- IATA: none; ICAO: none; FAA LID: N00;

Summary
- Airport type: Public
- Owner: Dr. Wayne Maben, MD
- Location: Lexington / Prattsville, New York
- Elevation AMSL: 1,800 ft / 549 m
- Interactive map of Maben Airport

Runways
| Direction | Length |  | Surface |
| ft | m |
| 3/21 | 4,000 | 1,219 | Turf/gravel |

Statistics (2002)
- Aircraft operations: 3,650
- Based aircraft: 10
- Source: Federal Aviation Administration

= Maben Airport =

Maben Airport is a public-use airport located in Prattsville, in Greene County, New York, United States. It is privately owned by Dr. Wayne Maben, M.D. and was founded in 1948 by his father, Robert Maben. It is currently closed indefinitely.
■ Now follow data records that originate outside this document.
/-- Addresses the data accesses of a waiting instruction name (R335). -/
def namedAddrs (g : Group) (I : List Nat) : Instr → List Nat
  | .ld x => I.map fun L => (g.globalAddr L x.sb x.a).toNat
  | .ldo x => I.map fun L => (g.globalAddr L x.sb x.a).toNat
  | .lduW x => [(g.uniAddr x.a x.imm).toNat]
  | .lduD x => [(g.uniAddr x.a x.imm).toNat]
  | .atom x => I.map fun L => (g.globalAddr L x.sb x.a).toNat
  | .waita x => I.map fun L => (g.lanePair L x.a.toNat).toNat
  | .wakea x => I.map fun L => (g.lanePair L x.a.toNat).toNat
  | .claim x => [(g.uniPair x.a.toNat).toNat]
  | .shareSub x => [(g.uniPair x.a.toNat).toNat]
  | .copy x => (g.uniPair x.a.toNat).toNat :: (if x.c = 0 then [] else [(g.uniPair x.c.toNat).toNat])
  | _ => []
/-- Whether an instruction waits at a home for the grains it reads: a load, an atomic or a wait (R236). -/
def waitsAtHome : Instr → Bool
  | .ld _ => true
  | .ldo _ => true
  | .lduW _ => true
  | .lduD _ => true
  | .atom _ => true
  | .waita _ => true
  | _ => false
/-- A group whose load, atomic or wait stands at its home for a grain that has become LOST: it does not land, the
group goes on past it, and takes LOST at its next instruction boundary (R236). -/
def refuseWaiting (s : State) (grain : Nat) (t : Team) (r : GRef) (g : Group) : State :=
  let pc := (g.lane (g.held.headD 0)).pc
  let i := fetchInstr s t r.grp g pc
  let hits := (namedAddrs g g.held i).filter fun va =>
    match translate s t.pasid va .claim with | .at pa _ => pa / 512 == grain | _ => false
  if g.park = some .recall ∧ waitsAtHome i = true ∧ hits ≠ [] ∧ acquirePending s t.core r g = false then
    let w := wordAt s t r.grp pc
    let len := if isTwoWord w then 8 else 4
    let s := s.adjGroup r fun g =>
      { (g.held.foldl (fun g L => g.adjLane L fun l => { l with pc := l.pc + BitVec.ofNat 64 len }) g) with
        park := none, held := [], half := none }
    takeImprecise s r { cause := cLost, addr := BitVec.ofNat 64 (hits.foldl min (hits.headD 0)), inst := w
                        info := infoGlobal 0 (g.held.headD 0) 15, block := 0 }
  else s
/-- The groups that wait at a home for a grain an engine owned (R236). -/
def refuseWaiters (s : State) (grain : Nat) : State :=
  s.teams.foldl (fun s t => t.groups.zipIdx.foldl (fun s gi =>
    match s.group ⟨t.id, gi.2⟩ with | some g => refuseWaiting s grain t ⟨t.id, gi.2⟩ g | none => s) s) s
/-- The only modified copy of a grain is gone with its holder: the mark, where local HBM4 holds the grain, and LOST
for what waits on it (R235, R236). -/
def markGrain (s : State) (grain : Nat) : State :=
  let pa := grain * 512
  let dead := s.copies.filter fun c => c.grains.contains grain
  let s := if dead.isEmpty then s else refuseWaiters s grain
  let free := fun (c : CopyJob) => { c with grains := c.grains.filter fun g => g ≠ grain }
  let s := s.dropOwner grain
  let s := { s with mem := markLost s.build s.mem pa, copies := s.copies.map free }
  s.cores.foldl (fun s kc =>
    let hit := kc.2.reqs.filter (lostReq (!dead.isEmpty) grain)
    let s := s.adjCore kc.1 fun c => { c with reqs := c.reqs.filter fun q => !(lostReq (!dead.isEmpty) grain q) }
    hit.foldl (fun s q => refuseReq s kc.1 q (q.unit hit) cLost) s) s
/-- A copy engine stops with an uncorrectable error: every grain it owns is marked LOST, and the copy ends (R235,
R242). -/
def softCopy (s : State) (id : Nat) : State :=
  let own := (s.copies.filter fun c => c.id == id).flatMap fun c => c.grains
  failCopy (own.foldl markGrain s) id cSoft
/-- An owner dies with an uncorrectable error (R235). -/
def execGrainLostMark (grain : Nat) (s : State) : Out :=
  match s.copies.find? fun c => c.grains.contains grain with
  | some c => .next (softCopy s c.id)
  | none => .next (if (s.owner grain).isSome then markGrain s grain else s)

/-- An invalidation of a request's line cannot be delivered to a holder of it (R238). -/
def execInvalidationDeliveryFailure (x : FanoutFail) (s : State) : Out :=
  match (s.core x.core).reqs[x.idx]? with
  | none => .next s
  | some q =>
    let lines := if q.e.kind = .stog ∨ q.e.kind = .claim then runOf (q.pa / 512 * 4) 4 else linesOf q.pa q.e.len
    let holds := lines.any fun l => (s.lineDir l).fwd == some x.holder || (s.lineDir l).shared.contains x.holder
    if holds then
      .next (s.adjCore x.core fun c => { c with reqs := adjAt (fun q =>
        { q with unreached := addOnce q.unreached x.holder
                 since := if q.unreached.isEmpty then s.clock else q.since }) c.reqs x.idx })
    else .next s

/-- Cycles of the 2 ms of R238. -/
def declareCycles : Nat := 3600000
/-- The declaration does not complete in time: the writes of a core that wait for it are refused with GRAIN, each with
what is one store with it (R239). -/
def execDeclarationTimeout (core : Nat) (s : State) : Out :=
  let late := fun (q : HomeReq) => !q.unreached.isEmpty && decide (q.since + declareCycles < s.clock)
  let all := (s.core core).reqs
  let gone := fun (q : HomeReq) => all.any fun p => late p && (p == q || p.mate q)
  let hit := all.filter gone
  let s' := s.adjCore core fun c => { c with reqs := c.reqs.filter fun q => !(gone q) }
  .next (hit.foldl (fun s q => refuseReq s core q (q.unit hit) cGrain) s')

/-! ### Performing at core scope (R212) -/

/-- A store, reduction or page claim is performed at core scope and goes to its home; a DEVICE store writes its
register (R189, R212). -/
def performAtCore (s : State) (core : Nat) (r : GRef) (pasid vif : Nat) (e : SqEntry) (pa kind : Nat)
    (logged : Bool) : State :=
  if kind = 6 then regWrite s vif (pa - devBase) (e.len == 8) (BitVec.ofNat 64 (leNat e.data))
  else
    let s := noteAccess (if e.isPlain then updateL1 s core pa e.data else s) pa kind
    let q : HomeReq := { team := r.team, grp := r.grp, pasid, pa, e, result := none, order := .rlx, unreached := []
                         since := s.clock, logged }
    s.adjCore core fun c => { c with reqs := c.reqs ++ [q] }

/-! ### Logging into the Gutter (R351, R352) -/

/-- Whether an entry is a whole grain, which takes 16 Gutter entries. -/
def SqEntry.isGrain (e : SqEntry) : Bool := e.kind == .stog || e.kind == .claim
/-- Gutter entries a list takes: lanes of one instruction that share a block share an entry. -/
def gutterUse (l : List GutterEntry) : Nat :=
  16 * (l.filter fun e => e.e.isGrain).length + (((l.filter fun e => !e.e.isGrain).map fun e => e.logged).eraseDups).length

/-- Log the entries of one instruction after those already logged of it, numbering from `n`. -/
def logRun (s : State) (r : GRef) (pasid : Nat) : Nat → List GutterEntry → List SqEntry → Nat × List GutterEntry
  | n, acc, [] => (n, acc)
  | n, acc, e :: rest =>
    let pend := match place s pasid e.va e.use with | .miss _ _ _ => true | _ => false
    let mk := fun (k : Nat) => ({ team := r.team, grp := r.grp, pasid, e, logged := k, pend, since := s.clock } : GutterEntry)
    let same := acc.reverse.find? fun x => !e.isGrain && !x.e.isGrain && x.e.va / 32 == e.va / 32
    let fits := fun (x : GutterEntry) =>
      e.kind != .red || !(acc.any fun y => y.logged == x.logged && overlaps y.e.va y.e.len e.va e.len)
    match same with
    | some x =>
      if fits x then logRun s r pasid n (acc ++ [mk x.logged]) rest
      else logRun s r pasid (n + 1) (acc ++ [mk n]) rest
    | none => logRun s r pasid (n + (if e.isGrain then 16 else 1)) (acc ++ [mk n]) rest

/-- Post for a logged entry whose page is not resident; with no room the post waits (R343, R346). -/
def postGutter (s : State) (core : Nat) (g : GutterEntry) : State :=
  match place s g.pasid g.e.va g.e.use with
  | .miss need remote chain =>
    let vpn := g.e.va / 65536
    match postFault s g.pasid vpn need remote chain { core } [] with
    | .done s => s
    | .full =>
      s.adjFq (fqKey (homeOfPage s.build vpn) remote) fun q =>
        { q with starved := addOnce q.starved (.gutter core g.pasid vpn g.since) }
  | _ => s

/-- The entries of the instruction at the head of a queue. -/
def headRun (q : List SqEntry) : List SqEntry :=
  match q with
  | [] => []
  | e :: _ => q.takeWhile fun x => x.stamp == e.stamp && x.isGlobal
/-- What the head instruction would log. -/
def headLog (s : State) (t : Team) (r : GRef) (run : List SqEntry) : Nat × List GutterEntry :=
  logRun s r t.pasid (s.core t.core).logSeq [] run
/-- Whether the head instruction finds its entries free (R351). -/
def gutterRoom (s : State) (t : Team) (r : GRef) (run : List SqEntry) : Bool :=
  decide (gutterUse (s.core t.core).gutter + gutterUse (headLog s t r run).2 ≤ 1024)
/-- Log the head instruction: its entries leave the queue, and each missing page posts once. -/
def logHead (s : State) (t : Team) (r : GRef) (run : List SqEntry) : State :=
  let (n, news) := headLog s t r run
  let s := s.adjCore t.core fun c => { c with gutter := c.gutter ++ news, logSeq := n % 2 ^ 32 }
  let s := s.adjGroup r fun g => { g with storeQ := g.storeQ.filter fun e => !(run.contains e) }
  (news.filter fun g => g.pend).foldl (fun s g => postGutter s t.core g) s

/-! ### Leaving the store queue (R211, R225, R352) -/

/-- The entries of a group's queue that may leave: all but those a refusal holds back (R188). -/
def Group.leaving (g : Group) : List SqEntry := if g.blocked then [] else g.storeQ.filter fun e => decide (g.hold < e.stamp)

/-- Take several entries off the queue. -/
def popEntries (s : State) (r : GRef) (es : List SqEntry) : State :=
  s.adjGroup r fun g => { g with storeQ := g.storeQ.filter fun x => !(es.contains x) }
/-- Take the first such entry off the queue. -/
def popEntry (s : State) (r : GRef) (e : SqEntry) : State :=
  s.adjGroup r fun g => { g with storeQ := match indexOf (fun x => x == e) g.storeQ with
    | some i => dropAt g.storeQ i
    | none => g.storeQ }

/-- Whether some group of a core waits for room in its Gutter (R354). -/
def overflowWaits (s : State) (core : Nat) : List (Nat × GRef) :=
  (s.teams.filter fun t => t.core == core).flatMap fun t => t.groups.zipIdx.filterMap fun gi =>
    match gi.1.park with | some (.overflow since) => some (since, ⟨t.id, gi.2⟩) | _ => none

/-- The head goes to the Gutter, or its group waits for room there from its next boundary on (R354). -/
def toGutter (s : State) (t : Team) (r : GRef) (g : Group) (run : List SqEntry) : State :=
  if gutterRoom s t r run && (overflowWaits s t.core).isEmpty then logHead s t r run
  else if g.park.isNone && !g.exited then s.adjGroup r fun g => { g with park := some (.overflow s.clock) }
  else s

/-- The head entry of a group's store queue: what becomes of it now. -/
def leaveHead (s : State) (r : GRef) : State :=
  match s.team r.team, s.group r with
  | some t, some g =>
    match g.leaving with
    | [] => s
    | e :: rest =>
      let clear := (ownGutter s t.core r).isEmpty
      let reached := (s.core t.core).reqs.isEmpty
      match e.kind with
      | .team => if clear && !(packEarlier t r.grp e) then teamStore (popEntry s r e) t.id e.va e.data else s
      | .clt =>
        if !e.rel then teamStore (popEntry s r e) e.target e.va e.data
        else if clear && reached && copiesHold s r then
          teamStore ((popEntry s r e).dropStale t.core) e.target e.va e.data
        else s
      | .att =>
        if clear && copiesHold s r && !(packEarlier t r.grp e) then
          (teamRmw (popEntry s r e) t.id e.va e.op e.wide (BitVec.ofNat 64 (leNat e.data)) e.cmp).2
        else s
      | .bar => if clear && copiesHold s r then (popEntry s r e).adjTeam r.team fun t => arriveHeld t r.grp e.target else s
      | _ =>
        let run := headRun (e :: rest)
        if !clear then toGutter s t r g run
        else
          match place s t.pasid e.va e.use with
          | .miss _ _ _ => toGutter s t r g run
          | .trap cause _ =>
            let unit := e.unit g.leaving
            refuseStore (popEntries s r unit) r t.pasid e unit cause 0 false
          | .window _ _ => popEntry s r e
          | .at pa kind =>
            let wide := e.rel && decide (2 ≤ foldScope s.build e.scope)
            let mine := (s.core t.core).reqs.all fun q => !(q.team == r.team && q.grp == r.grp)
            if pageWaits s t.pasid (e.va / 65536) || (e.rel && !(copiesHold s r)) then s
            else if !(regionReady s pa) then wantRegion s pa
            else if kind = 6 ∧ !(if wide then reached else mine) then s
            else performAtCore (popEntry s r e) t.core r t.pasid t.vif e pa kind false
  | _, _ => s
/-- Whether an entry is a relaxed CLT store. -/
def SqEntry.isFree (e : SqEntry) : Bool := e.kind == .clt && !e.rel
/-- Whether a later entry may leave before an earlier one: one of them is a relaxed CLT store, the other neither a
release nor another store to the same target, and they do not meet in one window (R178). -/
def SqEntry.passes (later earlier : SqEntry) : Bool :=
  let apart := fun (x y : SqEntry) =>
    x.isFree && !(y.kind == .clt && y.target == x.target)
      && !(y.kind == .team && y.target == x.target && overlaps x.va x.len y.va y.len)
  apart later earlier || (apart earlier later && !later.rel && later.kind != .att && later.kind != .bar)
/-- An entry of a group's store queue leaves before those it passes (R178). -/
def leaveEarly (s : State) (r : GRef) (i : Nat) : State :=
  match s.group r with
  | none => s
  | some g =>
    match g.storeQ[i]? with
    | none => s
    | some e =>
      if g.leaving.contains e && (g.storeQ.take i).all e.passes then
        leaveHead (s.adjGroup r fun g => { g with storeQ := e :: dropAt g.storeQ i }) r
      else s
/-- The head entry is performed at core scope or logged (R352). -/
def execStoreQueueLeave (r : GRef) (s : State) : Out := .next (leaveHead s r)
== Facilities and aircraft ==
Maben Airport covers an area of 5 acre which contains one turf and gravel runway (3/21) measuring 4,000 x 50 ft (1,219 x 15 m).

For the 12-month period ending August 2, 2002, the airport had 3,650 aircraft operations: 96% general aviation and 4% military. During that period there were 10 aircraft based at this airport, 100% of which were single-engine.